Enhanced Absorption:
• Corn oil enhances ponazuril absorption due to the drug’s high lipophilicity, improving bioavailability and systemic concentrations.
• Higher serum concentrations translate into greater CSF penetration, driven by passive diffusion across the blood-brain barrier (BBB).
Delayed CSF Equilibration:
• The time to achieve maximal CSF concentrations may reflect slower BBB crossing and compartmental distribution dynamics of ponazuril.
Evaluation of safety, humoral immune response and faecal shedding in horses inoculated with a modified-live bovine coronavirus vaccination
• The modified-live bovine coronavirus (BCoV) vaccine was safe to administer via oral, intranasal, and intrarectal routes.

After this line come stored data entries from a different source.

-- ==== Sys2Proof/Tests/Slice0.lean ====
section
/-!
SUPPORT. Tests: ill-formed commands that the check refuses, words written out from the spec's encodings, single steps with values
worked out by hand from the rules, and for each statement with hypotheses a state and operands that meet them (theorems witness_…).
-/

set_option Elab.async false

namespace Sys2Proof.Tests

open Sys2Proof Sys2Proof.Machine

/-! ### States -/

/-- A device that has booted, in mode `m`, with registers of the values given, at device time 1,000. -/
def st (m : Nat) (rs : List (Nat × Word)) : State :=
  rs.foldl (fun s x => rset x.1 x.2 s) { State.reset with regs := [(Reg.gctlMode, wd m)], tack := { boot := 4 }, time := 1000 }

/-- Engine 3 in RUN, in a task of its normal context whose next instruction is `i`, with registers `g`. -/
def eng (i : Instr) (g : List (Nat × Word)) : State :=
  { st 5 [] with
    code := [(codeKey 3 0 7, BitVec.ofNat 32 ((shuEncode i).getD 0))]
    shu := [(3, { nrm := { g := g, pc := 7, task := some { desc := 5, start := 900, bank := 0, budget := 300 } } })] }

/-- The same in the express context. -/
def engX (i : Instr) (g : List (Nat × Word)) : State :=
  { rset (Reg.shuDbg 3) 0x200#32 (st 5 []) with
    code := [(codeKey 3 0 7, BitVec.ofNat 32 ((shuEncode i).getD 0))]
    shu := [(3, { exp := { g := g, pc := 7, task := some { desc := 5, start := 900, bank := 0, budget := 300 } } })] }

/-- Slot 131,071 holds a near time card for channel 511 with action `act` and data word 3 = 9, due now, in RUN, the channel in mode
`m`. -/
def card (act m : Nat) : State :=
  let n := 131071
  let s := { st 5 [(Reg.chCtl 511, wd m)] with chain := { slots := [(n, { st := 3 })] } }
  setCardWord n 3 9#32 (setCardWord n 1 1000#32 (setCardWord n 0 (wd (511 + 512 * act)) s))

/-- Heddle engine 63 runs in RUN, the word at its PC 0 of bank 0 being of opcode `op` with fields `f`. -/
def hed (op : Nat) (f : BitVec 12) : State :=
  st 5 [(Reg.hedCtl 63, 1#32), (Reg.hedSts 63, 0x100#32), (Reg.hedProg0 63 0, wd (f.toNat * 16 + op))]

/-- A device in MAINTENANCE for register commands: debug open, injection enabled with `arg`, a byte count and a ring set. -/
def lab (arg : Nat) : State :=
  st 9 [(Reg.gctlCfg, 0x80000000#32), (Reg.gctlInjArg, wd arg), (Reg.bobCnt 31, 8#32), (Reg.cardCrBase, 0x1A00000#32),
    (Reg.cardCrSize, 16#32), (Reg.pwrClksts, 0xF#32), (Reg.tackDbgctl, 1#32)]

/-- The state that a command leaves; reset where it stops. -/
def after (i : Instr) (s : State) : State :=
  match exec i s with
  | .next t => t
  | _ => State.reset

/-! ### Ill-formed commands -/

theorem test_wf_write_empty : (Instr.pcieWrite ⟨0, 15, 15, 0, 0⟩ []).wf = false := by decide
theorem test_wf_read_long : (Instr.pcieRead ⟨0, 15, 15, 0, 0⟩ 1025).wf = false := by decide
theorem test_wf_spi_write_long : (Instr.spiWrite (List.replicate 265 0)).wf = false := by decide +kernel
theorem test_wf_spi_read_long : (Instr.spiRead (List.replicate 265 0)).wf = false := by decide +kernel
theorem test_wf_spi_quad_write_long : (Instr.spiQuadWrite (List.replicate 265 0)).wf = false := by decide +kernel
theorem test_wf_spi_quad_read_long : (Instr.spiQuadRead (List.replicate 265 0)).wf = false := by decide +kernel
theorem test_wf_debug_read_misaligned : (Instr.dbgAccRead 2).wf = false := by decide
theorem test_wf_debug_write_misaligned : (Instr.dbgAccWrite 1 0).wf = false := by decide
theorem test_wf_return_long : (Instr.transactionReturn 0 (.data (List.replicate 513 0))).wf = false := by decide +kernel
theorem test_wf_bad_bank_twice : (Instr.selfTestEnd [3, 3] true).wf = false := by decide
theorem test_wf_write : (Instr.pcieWrite ⟨0, 15, 15, 0, 0⟩ [7]).wf = true := by decide

/-! ### Words of the engines -/

/-- ADD g1, g2, g4 (R85, R86): opcode 02, d 1, a 2, b 4. -/
theorem test_word_add : shuDecode 3 0b000010_0001_0010_0100_00000000000000#32 = .aluAdd 3 1 2 4 := by decide
/-- ADDI g1, g2, −1. -/
theorem test_word_addi : shuDecode 3 0b010100_0001_0010_0000_11111111111111#32 = .addi 3 1 2 0x3FFF := by decide
/-- STD [g1 + 8], g4: opcode 29 hexadecimal, address register a, source b. -/
theorem test_word_std : shuDecode 3 0b101001_0000_0001_0100_00000000001000#32 = .std 3 1 4 8 := by decide
/-- BR with condition 13 stands in the d field. -/
theorem test_word_br : shuDecode 3 0b101101_1101_0000_0000_00000000000100#32 = .br 3 13 4 := by decide
/-- Opcode 3C hexadecimal is ILL. -/
theorem test_word_ill : shuDecode 3 0b111100_0000_0000_0000_00000000000000#32 = .ill 3 := by decide
/-- END with its marker sum of 18 bits. -/
theorem test_word_end : shuDecode 3 0b110001_00000000_10_0000000000000001#32 = .endTask 3 0x20001 := by decide
/-- A heddle JMP stands in bits [3:0] as 1 (R315). -/
theorem test_word_hed_jmp : hedDecode 63 0b11111_001_0000_0001#16 = .hedJmp 63 0b111110010000#12 := by decide
theorem test_word_hed_invalid : hedDecode 63 0b0000_0000_0000_1011#16 = .hedInvalidOpcode 63 := by decide

/-! ### Single steps -/

/-- 0x7FFFFFFF + 1 overflows: N and V set, C and Z clear (R86). -/
theorem test_add_overflows : (ctx (after (.aluAdd 3 1 2 4) (eng (.aluAdd 3 1 2 4) [(2, 0x7FFFFFFF#32), (4, 1#32)])) 3 .normal).flags =
    { n := true, z := false, c := false, v := true } := by decide +kernel
theorem test_add_wraps : gr (after (.aluAdd 3 1 2 4) (eng (.aluAdd 3 1 2 4) [(2, 0xFFFFFFFF#32), (4, 2#32)])) 3 .normal 1 = 1#32 := by
  decide +kernel
/-- g0 reads as 0 after a write (R82). -/
theorem test_g0_zero : gr (after (.li 3 0 7) (eng (.li 3 0 7) [])) 3 .normal 0 = 0#32 := by decide +kernel
/-- SUB without a borrow sets C (R86). -/
theorem test_sub_carry : (ctx (after (.aluSub 3 1 2 4) (eng (.aluSub 3 1 2 4) [(2, 5#32), (4, 5#32)])) 3 .normal).flags =
    { n := false, z := true, c := true, v := false } := by decide +kernel
/-- A step on an empty queue is one loom cycle. -/
theorem test_idle_step : (match step (st 3 []) with | .next t => t.time | _ => 0) = 1001 := by decide +kernel
/-- A step takes the command at the front. -/
theorem test_step_takes_front : (match step { st 3 [] with pending := [.idcode, .bypass] } with
    | .next t => (t.rdata, t.pending)
    | _ => ([], [])) = ([0xA5120B4D#32], [.bypass]) := by decide +kernel
/-- A byte write of a register is refused and counted (R8). -/
theorem test_narrow_write : rget (after (.registerWrite .tackler 0xC .w8 0) (st 3 [])) Reg.gctlCtl = 3#32 := by decide +kernel
/-- The byte at the lowest address of a word is its least significant one (R12). -/
theorem test_store_little_endian : mget (after (.registerWrite .tackler 0x1000000 .w32 0x11223344) (st 9 [])).mem 0x1000000 = 0x44#8 := by
  decide +kernel
/-- The example of FIPS 180-4: the digest of "abc". -/
theorem test_sha256_abc : sha256 [0x61#8, 0x62#8, 0x63#8] =
    leBytes 32 0xad1500f261ff10b49c7a1796a36103b02322ae5dde404141eacf018fbf1678ba := by decide +kernel
/-- From reset, a release leads to BOOT (R423). -/
theorem test_release : mode (after (.resetRelease true 0) State.reset) = 1 := by decide +kernel
/-! ### Firmware that the ROM starts -/
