-- ==== Sys2Proof/Machine/Display.lean ====
section
/-! DEFINITION. The display instructions (43_display.md). -/

namespace Sys2Proof.Machine

/-- CLS: all pixels 0, all buckets dirty, draw-pending (R181). -/
def execCls (s : State) : Host.Outcome State Fault Refusal :=
  .next { s with
    fb := Grid.fill Config.rows Config.columns false
    dirty := Grid.fill Config.rows Config.buckets true
    drawp := true }

/-- DRW's state before its first row: the coordinates have been read, VF is 0 and DRAWP true (R182). -/
def State.beginDraw (s : State) : State := { s.setReg vf 0 with drawp := true }

/-- DRW Vx, Vy, N: the coordinates are those of before the instruction (R182). -/
def execDrw (x y : Reg) (n : Nibble) (s : State) : Host.Outcome State Fault Refusal :=
  .next (s.beginDraw.drawRows ((s.reg x).toNat % 64) ((s.reg y).toNat % 32) s.base (List.range n.toNat))

end Sys2Proof.Machine
end

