-- ==== Sys2Proof/Machine/Controller.lean ====
section
/-! DEFINITION. The machine controller and the other host operations but step() (60_exceptions.md section 5,
70_reset_and_hazards.md R251, R260). Each is one atomic event (R222) and answers a reply and the state after it. -/

namespace Sys2Proof.Machine

/-- What a host operation gives back (R260). -/
inductive HostReply where
  /-- ok, or nothing to say. -/
  | done
  /-- One of the four caller-misuse errors; the state is then unchanged (R210). -/
  | error (e : CallerError)
  /-- A boolean answer: a query, a key, a pixel, a dirty flag. -/
  | flag (b : Bool)
  /-- The buffer view, all 2048 pixels (R219). -/
  | buffer (g : Grid Config.rows Config.columns)
  /-- The inspection views: every state element (R232). -/
  | view (s : State)
  deriving DecidableEq, Repr

/-- FaultReason's number (R200). -/
def FaultReason.code : FaultReason → Nat
  | .noFault => 0
  | .addressOutOfRange => 1
  | .stackOverflow => 2
  | .stackUnderflow => 3
  | .illegalInstruction => 4

/-- The reset sequence of start() (R251): KEY, LOADED and ROMLEN are not touched, nor are MS, FR (which start() itself
writes, R213) and the oracle's count. -/
def State.resetSequence (s : State) : State :=
  { s with
    mem := s.mem.keepProgram s.romlen
    v := Vector.replicate 16 0
    i := 0
    pc := BitVec.ofNat 16 Config.programBase
    sp := 0
    stk := Vector.replicate Config.stackDepth 0
    dt := 0
    st := 0
    tacc := 0
    fb := Grid.fill Config.rows Config.columns false
    dirty := Grid.fill Config.rows Config.buckets false
    drawp := false }

/-- load_program(rom) (R212). -/
def State.loadProgram (s : State) (rom : List Byte) : HostReply × State :=
  if s.ms = .running then (.error .alreadyRunning, s)
  else if rom.length > Config.maxProgram then (.error .romTooLarge, s)
  else
    (.done, { s with
      mem := s.mem.setBytes Config.programBase rom
      romlen := rom.length
      loaded := true
      ms := if s.ms = .faulted then .faulted else .loaded })

/-- start() (R213). -/
def State.start (s : State) : HostReply × State :=
  if s.loaded = false then (.error .notLoaded, s)
  else if s.ms = .running then (.error .alreadyRunning, s)
  else (.done, { s.resetSequence with fr := .noFault, ms := .running })

/-- stop() (R214). -/
def State.stop (s : State) : HostReply × State :=
  match s.ms with
  | .running | .loaded | .stopped => (.done, { s with ms := .stopped })
  | .uninitialized | .faulted => (.done, s)

/-- is_running() (R215). -/
def State.isRunning (s : State) : Bool := s.ms == .running

/-- is_ready() (R215). -/
def State.isReady (s : State) : Bool := s.loaded && s.ms != .faulted

/-- sound_active() (R216). -/
def State.soundActive (s : State) : Bool := s.st != 0

/-- set_key_state(key, pressed) (R218). -/
def State.setKeyState (s : State) (k : Nat) (pressed : Bool) : HostReply × State :=
  if h : k < Config.keys then (.done, { s with key := s.key.set k pressed h }) else (.error .invalidKey, s)

/-- is_key_pressed(key) (R218). -/
def State.isKeyPressed (s : State) (k : Nat) : HostReply :=
  if h : k < Config.keys then .flag (s.keyDown ⟨k, h⟩) else .error .invalidKey

/-- read_pixel(x, y): FB[y mod 32][x mod 64] (R219). -/
def State.readPixel (s : State) (x y : Nat) : Bool := s.pixel (row y) (column x)

/-- clear_dirty(): all 256 flags false (R219). -/
def State.clearDirty (s : State) : State := { s with dirty := Grid.fill Config.rows Config.buckets false }

/-- take_draw_flag(): answers DRAWP and clears it (R217). -/
def State.takeDrawFlag (s : State) : Bool × State := (s.drawp, { s with drawp := false })

end Sys2Proof.Machine
end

• No clinical signs of enteric coronavirus infection (e.g., lethargy, fever, diarrhea, or colic) were observed in vaccinated horses.
• No evidence of vaccine virus shedding in feces supports the hypothesis that the vaccine virus did not replicate in the equine intestinal tract.
• Viral shedding was detected in nasal secretions of two intranasally vaccinated horses within 24 hours post-vaccination, attributed to residual vaccine virus rather than active replication.
• Absence of viral shedding in feces across all groups indicates minimal risk of environmental contamination.
• Seroconversion occurred in only 27% of vaccinated horses, with one seroconversion from each vaccination route.
-The limited humoral response may result from inadequate replication of the vaccine virus in equine cells, the low antigenic mass in the vaccine, or pre-existing cross-reactive antibodies to equine coronavirus (ECoV).
Immune Activation:
• The study aimed to bypass gastric degradation by testing alternative administration routes (e.g., intrarectal), hypothesizing improved mucosal immunity. However, the serological response remained limited.
• Prior evidence from foal studies indicates that intrarectal vaccination may enhance cell-mediated immunity, but this was not assessed here.
• BCoV’s close antigenic relationship to ECoV makes it a suitable model for vaccine testing, but the limited replication of the modified-live BCoV strain in equine tissues may have reduced its immunogenicity.